/-- A register outside the spec, a plain 64-bit value, becomes `new` by the update `set`; the PC advances and nothing
else changes but the counter of draws. -/
def WritesPlain (s t : State) (set : State → Dword → State) (new : Dword) : Prop :=
  t = { set s new with pc := s.pc + 4, freeCount := t.freeCount } ∧ ∀ a, t.byteAt a = s.byteAt a

/-- A direct read under `name` of a register that was `r` finds `v` and leaves `r'` (R560).  In order with all other
accesses it finds the stored value.  Among accesses in flight it takes a place after every one under its own name,
and finds the value the register has there. -/
def ReadInOrder (r r' : CtlReg) (hazard : Bool) (name : AccessName) (v : Dword) : Prop :=
  if inOrder hazard name then v = r.val ∧ r' = { r with base := r.val, tail := [] }
  else
    ∃ k, ownEnd name r.tail ≤ k ∧ k ≤ r.tail.length ∧ v = replay r.base (r.tail.take k) ∧
      r' = { r with tail := if k = 0 then r.tail else r.tail.take k ++ .read name v :: r.tail.drop k }

/-- A direct write under `name` of `value`, keeping the bits of `mask`, turns the register `r` into `r'` (R195,
R560, R561).  In order with all other accesses it is the last of them.  Among accesses in flight it takes a place
after every one under its own name, the last one or one that contradicts no read in flight.  Until a context
synchronization event each value the register had or passed through may still be in force, and, for a register with
fields a TLB may cache (`cacheable`), until those are invalidated too. -/
def WrittenInOrder (r r' : CtlReg) (cacheable hazard : Bool) (name : AccessName) (value mask : Dword) : Prop :=
  (if inOrder hazard name then r'.base = maskedWrite value r.val mask ∧ r'.tail = []
    else
      r'.base = r.base ∧ ∃ k, ownEnd name r.tail ≤ k ∧ k ≤ r.tail.length ∧
        r'.tail = r.tail.take k ++ .wrote name value mask :: r.tail.drop k ∧
        (k = r.tail.length ∨ consistent r'.base r'.tail = true)) ∧
    (∀ v, v ∈ r'.unsynced ↔ v = r.val ∨ v ∈ passedValues r'.base r'.tail ∨ v ∈ r.unsynced) ∧
    (∀ v, v ∈ r'.stale ↔ (cacheable = true ∧ (v = r.val ∨ v ∈ passedValues r'.base r'.tail)) ∨ v ∈ r.stale)

/-- An owned register is written: `set` puts it into the state, `r` is what it was, `r'` what it becomes (its value
and all its hidden copies by `WrittenInOrder`).  Nothing else changes but the PC and the counter of draws. -/
def WritesOwned (s t : State) (set : State → CtlReg → State) (r r' : CtlReg) (cacheable hazard : Bool)
    (name : AccessName) (value mask : Dword) : Prop :=
  WrittenInOrder r r' cacheable hazard name value mask ∧
    t = { set s r' with pc := s.pc + 4, freeCount := t.freeCount } ∧ ∀ a, t.byteAt a = s.byteAt a

/-- What is in force after a write that turned the register `r` into `r'` and put `new` into it, for a register with
these fields (R72, R561, R563), whatever is drawn: each field of `r` or of `new`; after a context synchronization
event that of `new`, for a field of which a TLB may not hold the old value; after a TLB invalidation too, `new`. -/
def TakesEffect (r r' : CtlReg) (fields : List ViewField) (new : Dword) : Prop :=
  ∀ n, (∀ f ∈ fields,
      fieldAt (r'.view fields n) f.lo f.width = fieldAt r.val f.lo f.width ∨
        fieldAt (r'.view fields n) f.lo f.width = fieldAt new f.lo f.width) ∧
    (∀ f ∈ fields, f.cached (fieldAt r.val f.lo f.width) = false →
      fieldAt (r'.synchronize.view fields n) f.lo f.width = fieldAt new f.lo f.width) ∧
    r'.synchronize.invalidateTlb.view fields n = new

/-- The MRS `i` completes from `s` and reads back one of the values `vs` of the register `reg`, as `back` gives it. -/
def ReadFinds (s : State) (reg : State → CtlReg) (set : State → CtlReg → State) (back : Dword → Dword) (i : Instr)
    (vs : List Dword) : Prop :=
  ∃ u, exec i s = .next u ∧ ∃ v ∈ vs, ReadsInto (set s (reg u)) u i.rt (back v)

/-- Two names A and B of one register, unordered with each other (R190, R399, R478, R560), from a state with no
access in flight.  An MSR by A writes the operand, with the constants of `k` and under the write mask `mask`.  After
it an MRS by A finds the new value, and one by B the new or the old.  After an MSR by B too, either value may be the
final one, and an MRS by either name finds one of the two. -/
def UnorderedNames (s : State) (reg : State → CtlReg) (set : State → CtlReg → State) (k : ConstantBits)
    (back : Dword → Dword) (mask : Dword) (msrA mrsA msrB mrsB : Nat → Instr) : Prop :=
  let written := fun rt => maskedWrite (k.apply (s.readX rt)) (reg s).val (k.maskOnStorage mask)
  ∀ rt rt', ∃ t, exec (msrA rt) s = .next t ∧
    ReadFinds t reg set back (mrsA rt') [written rt] ∧
    ReadFinds t reg set back (mrsB rt') [written rt, (reg s).val] ∧
    ∀ rt₂, ∃ t₂, exec (msrB rt₂) t = .next t₂ ∧ (reg t₂).val ∈ [written rt, written rt₂] ∧
      ReadFinds t₂ reg set back (mrsA rt') [written rt, written rt₂] ∧
      ReadFinds t₂ reg set back (mrsB rt') [written rt, written rt₂]

/-- The instruction completes and changes nothing but the PC and the counter of draws. -/
def ChangesNothing (s t : State) : Prop :=
  t = { s with pc := s.pc + 4, freeCount := t.freeCount } ∧ ∀ a, t.byteAt a = s.byteAt a

/-- The parts of entry that the spec leaves to the surrounding PE model (R521; log entry 11): PSTATE is saved in the
target's SPSR, PSTATE.SP and BTYPE take the values of the interface, and the PC is the vector entry, for EL1 through
the top-byte rule of R513 with some setting of its two controls. -/
def EntersHandler (s t : State) (target : EL) : Prop :=
  pstateOfSpsr (t.bank target).spsr = s.pstate ∧
    t.pstate.sp = s.cfg.entry.spAfter ∧ t.pstate.btype = s.cfg.entry.btypeAfter ∧
    ∃ ignore0 ignore1,
      t.pc =
        let handler := (s.bank target).vbar + vectorOffset s.cfg.entry s.pstate.el target s.pstate.sp
        if target = .el1 then pcFromTarget ignore0 ignore1 handler else handler

/-- A synchronous exception of the instruction at `s.pc` is taken to `target` (R501, R502, R521): the syndrome
register of the target holds the EC (of a fault that has only a name, some EC) and the ISS, with bits [63:32] 0
where the spec states the ISS and anything otherwise (log entry 56), the preferred return address is the
instruction's own, the exception is the record of R521, PSTATE.EL is the target, and the handler is entered
(`EntersHandler`).  The owned registers keep their value; they are synchronized exactly when the record says that
the entry was a context synchronization event.  The instruction has no effect of its own: general registers, memory,
and every System register outside the target's exception registers and the tag-fault registers are as before. -/
def TakesException (s t : State) (kind : ExcKind) (target : EL) (cause : ExcCause) (iss : Option (BitVec 25)) : Prop :=
  t.pstate.el = target ∧
    (t.bank target).elr = s.pc ∧
    (t.bank target).vbar = (s.bank target).vbar ∧
    (∃ upper ec issBits, (cause = .ec ec ∨ ∃ f, cause = .fault f) ∧
      (iss = none ∨ (iss = some issBits ∧ upper = 0)) ∧ (t.bank target).esr = syndrome upper ec issBits) ∧
    (∃ cs es, t.lastException = some ⟨kind, target, cause, iss, cs, es⟩ ∧
      (t.sctlrEl2, t.hfgrtr2El2, t.tcrEl1, t.tcr2El1) =
        if cs then (s.sctlrEl2.synchronize, s.hfgrtr2El2.synchronize, s.tcrEl1.synchronize, s.tcr2El1.synchronize)
        else (s.sctlrEl2, s.hfgrtr2El2, s.tcrEl1, s.tcr2El1)) ∧
    t.sctlrEl2.val = s.sctlrEl2.val ∧ t.hfgrtr2El2.val = s.hfgrtr2El2.val ∧
    t.tcrEl1.val = s.tcrEl1.val ∧ t.tcr2El1.val = s.tcr2El1.val ∧
    (∀ a, t.byteAt a = s.byteAt a) ∧
    EntersHandler s t target ∧
    t = { s with
      pc := t.pc, pstate := t.pstate, lastException := t.lastException, freeCount := t.freeCount
      bankEl1 := if target = .el1 then t.bankEl1 else s.bankEl1
      bankEl2 := if target = .el2 then t.bankEl2 else s.bankEl2
      bankEl3 := if target = .el3 then t.bankEl3 else s.bankEl3
      farEl2 := if target = .el2 then t.farEl2 else s.farEl2
      hpfarEl2 := if target = .el2 then t.hpfarEl2 else s.hpfarEl2
      tagFaults := if target = .el2 then t.tagFaults else s.tagFaults
      pendingTagFaults := if target = .el2 then t.pendingTagFaults else s.pendingTagFaults
      sctlrEl2 := t.sctlrEl2, hfgrtr2El2 := t.hfgrtr2El2, tcrEl1 := t.tcrEl1, tcr2El1 := t.tcr2El1 }

/-- The MRS or MSR word `w` is trapped to `target` with EC 0x18 and its own syndrome (R501). -/
def TrapsTo (s t : State) (target : EL) (w : InstrWord) : Prop :=
  TakesException s t .systemAccessTrap target (.ec 0x18) (some (accessIss w))

/-- The instruction is UNDEFINED (R502). -/
def IsUndefined (s t : State) : Prop := TakesException s t .undefined s.undefinedTarget (.ec 0) none

/-! ## Courses shared by the accessors of one register -/

/-- A read of `NVMem[offset]` into X`rt`, or the fault of that access, taken to EL2 (R75). -/
def ReadsNvMem (s t : State) (rt : Nat) (offset : Dword) : Prop :=
  if s.nvMemFaults.onRead then TakesException s t .fault .el2 (.fault .nvMemAccess) none
  else ReadsInto s t rt (s.nvMemRead offset)

/-- A store of X`rt` to NVMem at the address `a`, or the fault of that access, taken to EL2 (R75). -/
def StoresNvMem (s t : State) (rt : Nat) (a : Dword) : Prop :=
  if s.nvMemFaults.onWrite then TakesException s t .fault .el2 (.fault .nvMemAccess) none
  else StoresDword s t a s.nvMemBigEndian (s.readX rt)

/-- A read of SCTLR_EL2 under a name (R560): the value it finds, with the constant bits of this implementation and
context (D3); 0 where EL2 is not implemented (R21(a)). -/
def ReadsSctlrEl2 (s t : State) (rt : Nat) (name : AccessName) : Prop :=
  if s.cfg.haveEL2 then
    ∃ v, ReadInOrder s.sctlrEl2 t.sctlrEl2 (s.pstate.el == .el2 && s.host2) name v ∧
      ReadsInto { s with sctlrEl2 := t.sctlrEl2 } t rt
        ((sctlrConstants s.cfg).apply v ||| sctlrReservedOnes s.cfg s.host2 s.host0)
  else ReadsInto s t rt 0

/-- A write of X`rt` to SCTLR_EL2 under a name and the write mask `mask` (R195).  Without EL2 nothing is written. -/
def WritesSctlrEl2 (s t : State) (rt : Nat) (name : AccessName) (mask : Dword) : Prop :=
  let k := sctlrConstants s.cfg
  if s.cfg.haveEL2 then
    WritesOwned s t (fun s r => { s with sctlrEl2 := r }) s.sctlrEl2 t.sctlrEl2 true
      (s.pstate.el == .el2 && s.host2) name (k.apply (s.readX rt)) (k.maskOnStorage mask)
  else ChangesNothing s t

/-- A read of TCR2_EL1, likewise. -/
def ReadsTcr2El1 (s t : State) (rt : Nat) (name : AccessName) : Prop :=
  ∃ v, ReadInOrder s.tcr2El1 t.tcr2El1 (s.pstate.el == .el3 && s.host2) name v ∧
    ReadsInto { s with tcr2El1 := t.tcr2El1 } t rt ((tcr2Constants s.cfg).apply v)

/-- A write of TCR2_EL1, likewise. -/
def WritesTcr2El1 (s t : State) (rt : Nat) (name : AccessName) (mask : Dword) : Prop :=
  let k := tcr2Constants s.cfg
  WritesOwned s t (fun s r => { s with tcr2El1 := r }) s.tcr2El1 t.tcr2El1 true
    (s.pstate.el == .el3 && s.host2) name (k.apply (s.readX rt)) (k.maskOnStorage mask)

/-- A read of TCR_EL1, likewise, with the granule fields as R450 and R457 read them back. -/
def ReadsTcrEl1 (s t : State) (rt : Nat) (name : AccessName) : Prop :=
  ∃ v, ReadInOrder s.tcrEl1 t.tcrEl1 (s.pstate.el == .el3 && s.host2) name v ∧
    ReadsInto { s with tcrEl1 := t.tcrEl1 } t rt (tcrReadBack s.cfg v)

/-- A write of TCR_EL1, likewise. -/
def WritesTcrEl1 (s t : State) (rt : Nat) (name : AccessName) (mask : Dword) : Prop :=
  let k := tcrConstants s.cfg
  WritesOwned s t (fun s r => { s with tcrEl1 := r }) s.tcrEl1 t.tcrEl1 true
    (s.pstate.el == .el3 && s.host2) name (k.apply (s.readX rt)) (k.maskOnStorage mask)

/-- The checks of a TCR2_EL1 or TCR2ALIAS_EL1 access at EL1 in the order of R507, down to the NVMem redirection and
the register.  `vmTrap` is HCR_EL2.TRVM or TVM; `fineTrap` the fine-grained trap of the name. -/
def Tcr2CourseAtEl1 (s t : State) (w : InstrWord) (vmTrap fineTrap : Bool) (redirected reached : Prop) : Prop :=
  let disabled := s.cfg.haveEL3 && !s.scrEl3.tcr2en
  if disabled && s.el3SddUndef && s.cfg.el3SddUndefFirst then IsUndefined s t
  else if s.el2Enabled && (vmTrap || fineTrap || !(s.hcrxEnabled && s.hcrxEl2.tcr2en)) then TrapsTo s t .el2 w
  else if disabled then (if s.el3SddUndef then IsUndefined s t else TrapsTo s t .el3 w)
  else if s.nvx = 7 then redirected else reached

/-- The checks of a TCR2_EL1 or TCR2ALIAS_EL1 access at EL2. -/
def Tcr2CourseAtEl2 (s t : State) (w : InstrWord) (inHost notInHost : Prop) : Prop :=
  if s.cfg.haveEL3 && !s.scrEl3.tcr2en then (if s.el3SddUndef then IsUndefined s t else TrapsTo s t .el3 w)
  else if s.host2 then inHost else notInHost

WHAT YOU HAVE TO DO. Your reply should hold all the lines from the listing above in which "syndrome" appears.

OUTPUT OF THE TASK.
/-- A synchronous exception of the instruction at `s.pc` is taken to `target` (R501, R502, R521): the syndrome
      (iss = none ∨ (iss = some issBits ∧ upper = 0)) ∧ (t.bank target).esr = syndrome upper ec issBits) ∧
/-- The MRS or MSR word `w` is trapped to `target` with EC 0x18 and its own syndrome (R501). -/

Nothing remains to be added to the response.